Sulina, le visage tuméfié, puisait en elle les quelques forces pour pouvoir défendre son honneur et son combat, le temps de ces quelques minutes qu'elle sentait être les dernières. Son regard sombre empli de haine fixait celui de son bourreau qui prenait un malin plaisir à jouer avec sa proie, tel un jeune chat avec sa souris agonisante.

– Tu ne regrettes rien, certes. Moi non plus à vrai dire. J'admire ton courage Sulina, vraiment, mais celui-ci n'aura pas suffi, hélas.

Feignant d'éprouver un quelconque remord, l’homme dressa alors son épée à vingt centimètres au-dessus de la tête de Sulina, déterminée à se montrer combative jusqu'à la dernière seconde.

Son tortionnaire, concentré, ressentait une certaine réticence à mettre un terme à cette vie étalée sur le sol, tant son désir de faire durer ce supplice l’animait. Il fit descendre très lentement son épée à deux centimètres de la nuque de la jeune fille, sans toutefois la blesser. Sa lame effleura alors, comme une caresse sensuelle, le cou de sa victime. Il prenait soin de ne pas compromettre la chair de sa victime en glissant très délicatement son fer le long de son dos.

Persuadée d'être prête à en finir, Sulina sentit la chaleur de la panique envahir son corps, cette terreur qui gangrène et vous soumet. L’imminence de la mort devint alors une obsession foudroyante de laquelle il était impossible pour Sulina de se détacher.

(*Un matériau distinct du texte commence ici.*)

-- ==== Sys2Proof/Machine/Column.lean ====
section
/-! DEFINITION. Tier columns: the command port and its sequences, tier commands, refresh and temperature (chapter 06, R171 to
R190).

Marks: DEDUCED (log entry 23), DESIGN CHOICE (log entry 26), DESIGN CHOICE (log entry 62). -/

namespace Sys2Proof.Machine

/-! ## Completion of a variable-latency operation (R82, R85) -/

/-- Operation `id` of core `c` is complete: its landing flag is decremented unless a launch has intervened. -/
def State.completeOp (s : State) (c id : Nat) : State :=
  s.modCore c fun x =>
    match x.ops.find? (fun o => o.id = id) with
    | none => x
    | some o =>
      let y := { x with ops := x.ops.filter fun p => !(p.id = id) }
      if o.live then y.putFlag o.flag (y.flag o.flag - 1) else y

/-! ## Tiers of a column -/

def Column.tier (x : Column) (t : Nat) : Tier := tabGet tierDefault x.tiers t
def Column.putTier (x : Column) (t : Nat) (v : Tier) : Column := { x with tiers := tabSet tierDefault x.tiers t v }
def State.modTier (s : State) (c t : Nat) (f : Tier → Tier) : State :=
  s.modColumn c fun x => x.putTier t (f (x.tier t))

/-- Tiers a position names: one below T, or every tier (R175, R190). -/
def State.tiersAt (s : State) (pos : Nat) : List Nat :=
  if pos = 31 then List.range s.boot.tiers else if pos < s.boot.tiers then [pos] else []

/-- Size of tier `t` (R159). -/
def State.tierSize (s : State) (t : Nat) : Nat := if t < s.boot.wtiers then 0x10000000 else 0x14000000

/-- Column offset of tier `t` (R159). -/
def State.tierBase (s : State) (t : Nat) : Nat :=
  if t < s.boot.wtiers then 0x10000000 * t else 0x10000000 * s.boot.wtiers + 0x14000000 * (t - s.boot.wtiers)

/-- Value of mode register `m` of a tier (Table — Tier mode registers). -/
def State.tierMode (s : State) (c t m : Nat) : Nat :=
  let x := s.column c
  match tabGet (fun _ => none) (x.tier t).mode m with
  | some v => v.toNat
  | none =>
    if m = 1 then b2n (decide (t < s.boot.wtiers))
    else if m = 2 then t
    else if m = 5 then x.temp.toNat
    else (Config.tierMode c t m).toNat

/-! ## The command port (R177, R178, R180) -/

def Column.fillGo : Nat → Column → Column
  | 0, x => x
  | fuel + 1, x =>
    match x.waiting with
    | [] => x
    | q :: t => if x.queue.length < 16 then fillGo fuel { x with queue := x.queue ++ [q], waiting := t } else x

/-- Records that waited take the free places of the queue. -/
def Column.fill (x : Column) : Column := x.fillGo 16

def recordsOf (bs : List Byte) : List (List (BitVec 64)) :=
  (chunksOf 32 (bs.length / 32) bs).map fun r =>
    (List.range 4).map fun k => BitVec.ofNat 64 (bytesLe ((r.drop (8 * k)).take 8))

/-- A write of bytes to the command port at `off` within it, for partition `p`: its records join the queue under the
write's number; one that breaks a rule does not, and the write is marked in error. -/
def State.nbArrive (s : State) (p c off : Nat) (job : Option (PartId × Fin 16)) (bs : List Byte) : State × Nat :=
  let num := (s.column c).nextPort
  let whole := decide (off % 32 = 0) && decide (bs.length % 32 = 0) && !bs.isEmpty
  let rs : List NbRecord := if whole then (recordsOf bs).map fun w => { words := w, port := num, job := job } else []
  let ok := rs.filter fun q => s.nbValid p c q
  (s.modColumn c fun x =>
    ({ x with waiting := x.waiting ++ ok, nextPort := num + 1,
              portErrs := if whole && decide (ok.length = rs.length) then x.portErrs else x.portErrs ++ [num] }).fill, num)

/-- Port write `num` has nothing left to run. -/
def Column.portDone (x : Column) (num : Nat) : Bool :=
  !((x.queue ++ x.waiting ++ x.active.toList).any fun q => q.port = num)

def Column.portFailed (x : Column) (num : Nat) : Bool := x.portErrs.any (· = num)

def NbRecord.rows (q : NbRecord) : List (Nat × Nat) :=
  (q.reads ++ q.writes).map fun x => ((q.span x).1 / 0x2000, ((q.span x).1 + x.2 + 0x1FFF) / 0x2000)

/-- `[a, a + n)` of a column touches a row that a sequence accepted and not complete reads or writes (R181). -/
def State.rowsInUse (s : State) (a n : Nat) : Bool :=
  if storeBase ≤ a then false
  else
    let x := s.column (colCore a)
    let lo := colOff a / 0x2000
    let hi := (colOff a + n + 0x1FFF) / 0x2000
    (x.queue ++ x.active.toList).any fun q => q.rows.any fun r => decide (r.1 < hi) && decide (lo < r.2)

/-- Tier of a column offset below C (R159). -/
def State.tierOf (s : State) (off : Nat) : Nat :=
  let w := s.boot.wtiers * 0x10000000
  if off < w then off / 0x10000000 else s.boot.wtiers + (off - w) / 0x14000000

/-- The access waits: a row of it is in use by a sequence (R181), or its core store is being written with zeros (R153). -/
def State.waitsAt (s : State) (q : Piece) : Bool :=
  match q.1 with
  | .mem a => s.rowsInUse a q.2 || (match storeCore a with | some c => (s.core c).power.zeroing | none => false)
  | _ => false

def State.waitsFor (s : State) (l : List Piece) : Bool := l.any s.waitsAt

/-- A REF holds the tier that serves the piece (R171). -/
def State.refreshes (s : State) (q : Piece) : Bool :=
  match q.1 with
  | .mem a => decide (a < storeBase) && decide (s.now < ((s.column (colCore a)).tier (s.tierOf (colOff a))).refUntil)
  | _ => false

/-- A read of the pieces cannot be served now. -/
def State.readWaits (s : State) (l : List Piece) : Bool := l.any fun q => s.waitsAt q || s.refreshes q

/-! ## Refresh (R171, R174, R186) -/

/-- Refresh interval in beats: 1.95 µs while the column is hot, 3.9 µs while it is cool. -/
def Column.interval (x : Column) : Nat := if x.hot then 3900 else 7800

/-- The first time after beat `b` at which a REF of tier `t` of `n` falls due: the tiers' offsets are t × interval / n. -/
def Column.nextRef (x : Column) (n t b : Nat) : Nat :=
  let first := x.refBase + t * x.interval / n
  if b < first then first else first + ((b - first) / x.interval + 1) * x.interval

/-- Beats of tRFC, which a tier declares in MR4 in ns, at most 160. -/
def State.trfc (s : State) (c t : Nat) : Nat := 2 * min 160 (s.tierMode c t 4)

/-- The controller issues `n` REFs to a tier, one after another: they hold it. -/
def State.issueRefs (s : State) (c t n : Nat) : State :=
  let hold := s.trfc c t
  s.modTier c t fun x => { x with refUntil := max x.refUntil s.now + n * hold }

Lony se dressait debout, stoïque, dans un coin sombre de la pièce, assistant impassible à la scène qui se déroulait sous ses yeux vides d'amour, de haine ou de compassion.

Lony, celui-là même qui avait grandi aux côtés de Sulina, sa sœur de cœur, dans cet orphelinat froid et rebutant, théâtre de leur construction respective et de la fusion de leurs âmes, prémisses de l’anéantissement de leur relation. Ce lien pourtant solide s'était développé progressivement depuis leur petite enfance, une enfance chaotique à l'image de l'époque dans laquelle ces enfants, aujourd'hui devenus de jeunes adultes, vivaient.

Sulina, terrassée par la peur, tourna alors péniblement la tête vers celui qu'elle pensait être son plus grand ami et lui lança dans un murmure de détresse : "Sauve-moi...je t'en supplie..."

Lony, figé, les yeux prétendument perdus dans le vague, se tenait droit, une main posée sur son sabre accroché en bandoulière, l'autre tombant le long de sa cuisse. Le frottement incontrôlé de son index sur son majeur semblait trahir une forme de tension mais à ces mots déchirants il ne répondit rien, laissant ainsi le destin prendre sa revanche et transformer à jamais le courant de leurs histoires respectives. Il était désormais loin le temps de la complicité, de cette union forgée entre les murs de l'orphelinat.